Lees verder
Avans Hogeschool is coördinator van het project RAAK PRO Biopolymeren, waarbij de hogeschool samenwerkt met andere kennisinstituten en het bedrijfsleven. Samenwerking en kennisdeling zijn speerpunten van het vorig jaar gestarte project. Projectleider Jappe de Best ziet dat er langzamerhand samenwerking ontstaat op diverse niveaus.
Aribert Guiking

In mei 2012 startte Avans Hogeschool in Breda met het project RAAK PRO Biopolymeren. In dit project werkt de hogeschool samen met Fontys hogescholen, Wageningen Universiteit en Researchcentrum en het bedrijfsleven aan de ontwikkeling van kennis over de stabiliteit van biopolymeren. Een belangrijk onderdeel van het project is het intensiveren van contacten met andere kennisinstellingen. Ook het samenwerken met bedrijven uit de regio is een speerpunt van het project.

 

Hoe loopt het project?

 

‘We zijn in mei 2012 gestart en het project loopt vier jaar. Toen wij begonnen, waren er tien bedrijven aangesloten, nu zitten wij op achttien. De aanwas van nieuwe bedrijven die meedoen, verloopt langzaam maar gestaag. Meestal gaat het via mondtotmondreclame. Wij worden daarin ondersteund door Syntens, die voelhorens in de regio heeft en de mensen daar kunnen goed duidelijk maken wat voor project dit is en wat het voor de bedrijven kan opleveren.’

 

Zijn bepaalde typen bedrijven over- of ondervertegenwoordigd?

 

‘Nee, dat kun je niet zeggen. Er zitten eenmansbedrijven bij en ook grotere bedrijven zoals Rodenburg Biopolymers en Oerlemans Plastics. Sommige zitten in de grondstoffen, andere zijn productiebedrijven. Maar wij hebben er ook ontwerpers bij zitten.’

 

Wat is de rol van studenten in het geheel?

 

‘Studenten van verschillende studierichtingen van Avans en Fontys zijn betrokken bij het onderzoek van het project. Dat gebeurt door middel van een stage, het afstuderen bij de betrokken bedrijven of door het uitvoeren van een opdracht met een groep studenten op school. Zo komen wij ook in contact met die bedrijven. De studenten brengen kennis in en leren ook weer waardoor kennis terugvloeit naar ons. Het gebeurt ook dat bedrijven een vraag hebben, maar niet de apparatuur om onderzoek te kunnen doen. Soms kan dan het onderzoek dan bij ons of Fontys gebeuren en daar zijn bedrijven blij mee. Want anders was het onderzoek wellicht niet doorgegaan.’

 

Is er geen ‘concurrentie’ tussen de verschillende kennisinstituten, bijvoorbeeld bij het binnenhalen van stages of onderzoeken?

 

‘Dat valt mee.
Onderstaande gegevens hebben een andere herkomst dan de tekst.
-- ==== Sys2Proof/Syntax.lean ====
section
/-! DEFINITION. The syntax of the Ixavo 9's steps: the prefix, the arguments of event rows, and Instr, one constructor per
row of the opcode table. Fields stand as the encoding holds them (06 R124, R125); WellFormed.lean says which values are
instructions. -/

namespace Sys2Proof

/-- The prefix word's fields (06 R132). -/
structure Pfx where
  mask : BitVec 3
  rm : BitVec 3
  zero : Bool
  rc : Reg
  fec : Bool
  sat : Bool
  sk : Bool
  guard : BitVec 4
deriving DecidableEq, Repr

/-- The arrays whose banks can be retired (17 R365, R366). -/
inductive BankArray where
  | regs | scratch | acc | l1 | slice
deriving DecidableEq, Repr

/-- What stores bytes of memory at the time: a dirty line in a bank of a first-level cache, a slice, a bank of near DRAM, or far
memory. -/
inductive MemBank where
  | dirtyLine (die core bank : Nat) | slice (die n : Nat) | near (die bank : Nat) | far
deriving DecidableEq, Repr

/-- Where an error is consumed or scrubbed (17 R353). -/
inductive ErrSite where
  /-- Private storage of a block in one bank: register file, scratchpad or accumulator store. -/
  | block (blk : Nat) (arr : BankArray) (bank : Nat)
  /-- Private storage of a block outside the banks: its spawn area, or its words in the varnish buffer. -/
  | ownStore (blk : Nat)
  /-- An instruction cache line, or a clean line in a bank of a first-level cache. -/
  | cleanLine (die core : Nat) (bank : Option Nat)
  /-- Bytes of an aligned 8-byte unit of memory from a physical address: dirty cache bytes, a slice in cache mode, near DRAM
  or far memory. -/
  | memory (pa len : Nat) (bank : MemBank)
  /-- Bytes of an aligned 8-byte unit of an atelier slice, from a byte index in the atelier store. -/
  | atelier (idx len : Nat)
  /-- A pentimento in the reserve. -/
  | pentimento (blk : Nat)
  /-- A page-table entry, by physical address. -/
  | pageTable (pa : Nat)
deriving DecidableEq, Repr

/-- The two register pages the host reaches (13 R275), and the HDM decoder's base of the physical function (18 R372). -/
inductive RegSpace where
  | dev
  | part (p : Nat)
  | hdm
deriving DecidableEq, Repr

/-- How a frame of the PTP protocol passes a link (18 R385): received; or sent, with its time inserted on egress, or with its time
kept for the message that follows. -/
inductive PtpWay where
  | received | oneStep | twoStep
deriving DecidableEq, Repr

/-- A frame that a link brings, and whether its frame check sequence is good (18 R386). -/
structure RxFrame where
  bytes : List Byte
  fcsOk : Bool
deriving DecidableEq, Repr

/-- A frame of the PTP protocol at a link: how it passes, its bytes, and, of a received one, whether its frame check sequence is
good (18 R385, R386). -/
structure PtpPassing where
  way : PtpWay
  bytes : List Byte
  fcsOk : Bool
deriving DecidableEq, Repr

/-- A flit error on a link: a flit replayed from the sender's replay buffer, or one received with a bad CRC (18 R374). -/
inductive FlitError where
  | replayed (link : Nat) | badCrc (link : Nat)
deriving DecidableEq, Repr

/-- What a request from another device asks for (18 R377 to R379). -/
inductive RemoteKind where
  | put (addr : Word) (data : List Byte)
  | get (addr : Word) (len : Nat)
  | atomic (aop : BitVec 4) (width : Nat) (addr v q : Word)
deriving DecidableEq, Repr

/-- A fabric request arriving at this device. -/
structure RemoteReq where
  part : Nat
  src : BitVec 12
  seq : BitVec 32
  ctx : Nat
  kind : RemoteKind
deriving DecidableEq, Repr

/-- A response arriving for one of this device's own requests: the engine operation, whether it was performed, the old
value of an ATOMIC and the bytes of a GET. -/
structure RemoteResp where
  op : Nat
  done : Bool
  old : Word
  data : List Byte
deriving DecidableEq, Repr

/-- The parameters that must match over the members of a reduction (18 R381). -/
structure ReduceKey where
  op : BitVec 8
  sfmt : BitVec 8
  dfmt : BitVec 8
  q : BitVec 8
  len : Nat
  mean : Bool
  root : Nat
deriving DecidableEq, Repr

/-- One member's contribution as it reaches the root: a 128-bit value per element, as an integer, with its NAN and OVR marks
(18 R381). -/
structure Contribution where
  part : Nat
  group : Nat
  step : Nat
  rank : Nat
  key : ReduceKey
  vals : List (Int × Bool × Bool)
deriving DecidableEq, Repr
De verschillende projectpartners kunnen vragen indienen en die worden verdeeld onder Avans, Fontys en de WUR. Eventueel koppelen wij bepaalde vragen van bedrijven aan elkaar omdat samenwerken vaak meer oplevert dan wanneer de vragen afzonderlijk worden opgepakt.’

 

Kennisuitwisseling is mooi, maar willen bedrijven dat wel? Zij hebben te maken met concurrentie op de markt. Hoe werkt dat in de praktijk als je ook wilt dat bedrijven onderling kennis uitwisselen?

 

‘Natuurlijk zijn bepaalde zaken bedrijfsgevoelig, maar ook als je niet alles vertelt, kun je prima samenwerken. Bij de start wordt er altijd een IP-overeenkomst (Intellectual Property, red.) gesloten. In de praktijk vinden ondernemers het vaak prettig om met anderen te kunnen praten, dat gaat echt goed.’

 

Kennen de projectpartners elkaar eigenlijk en zien zij elkaar wel eens?

 

‘Jaarlijks hebben wij een centrale bijeenkomst, waarin alle projectpartners worden bijgepraat. Dan zijn er korte presentaties van studenten en bedrijven. Datasheets van de resultaten van deelprojecten worden ook in Dropbox geplaatst zodat iedereen het kan bekijken. Op de bijeenkomsten kun je zien dat er langzamerhand samenwerking ontstaat tussen de partners. Dat begint simpelweg door met elkaar te praten. Zo zie je dat bijvoorbeeld dat grondstoffenleverancier contact legt met een productiebedrijf. Dat gebeurt soms gewoon omdat zij allebei ineens een datasheet zien en daarin iets herkennen waar zij samen iets mee kunnen.’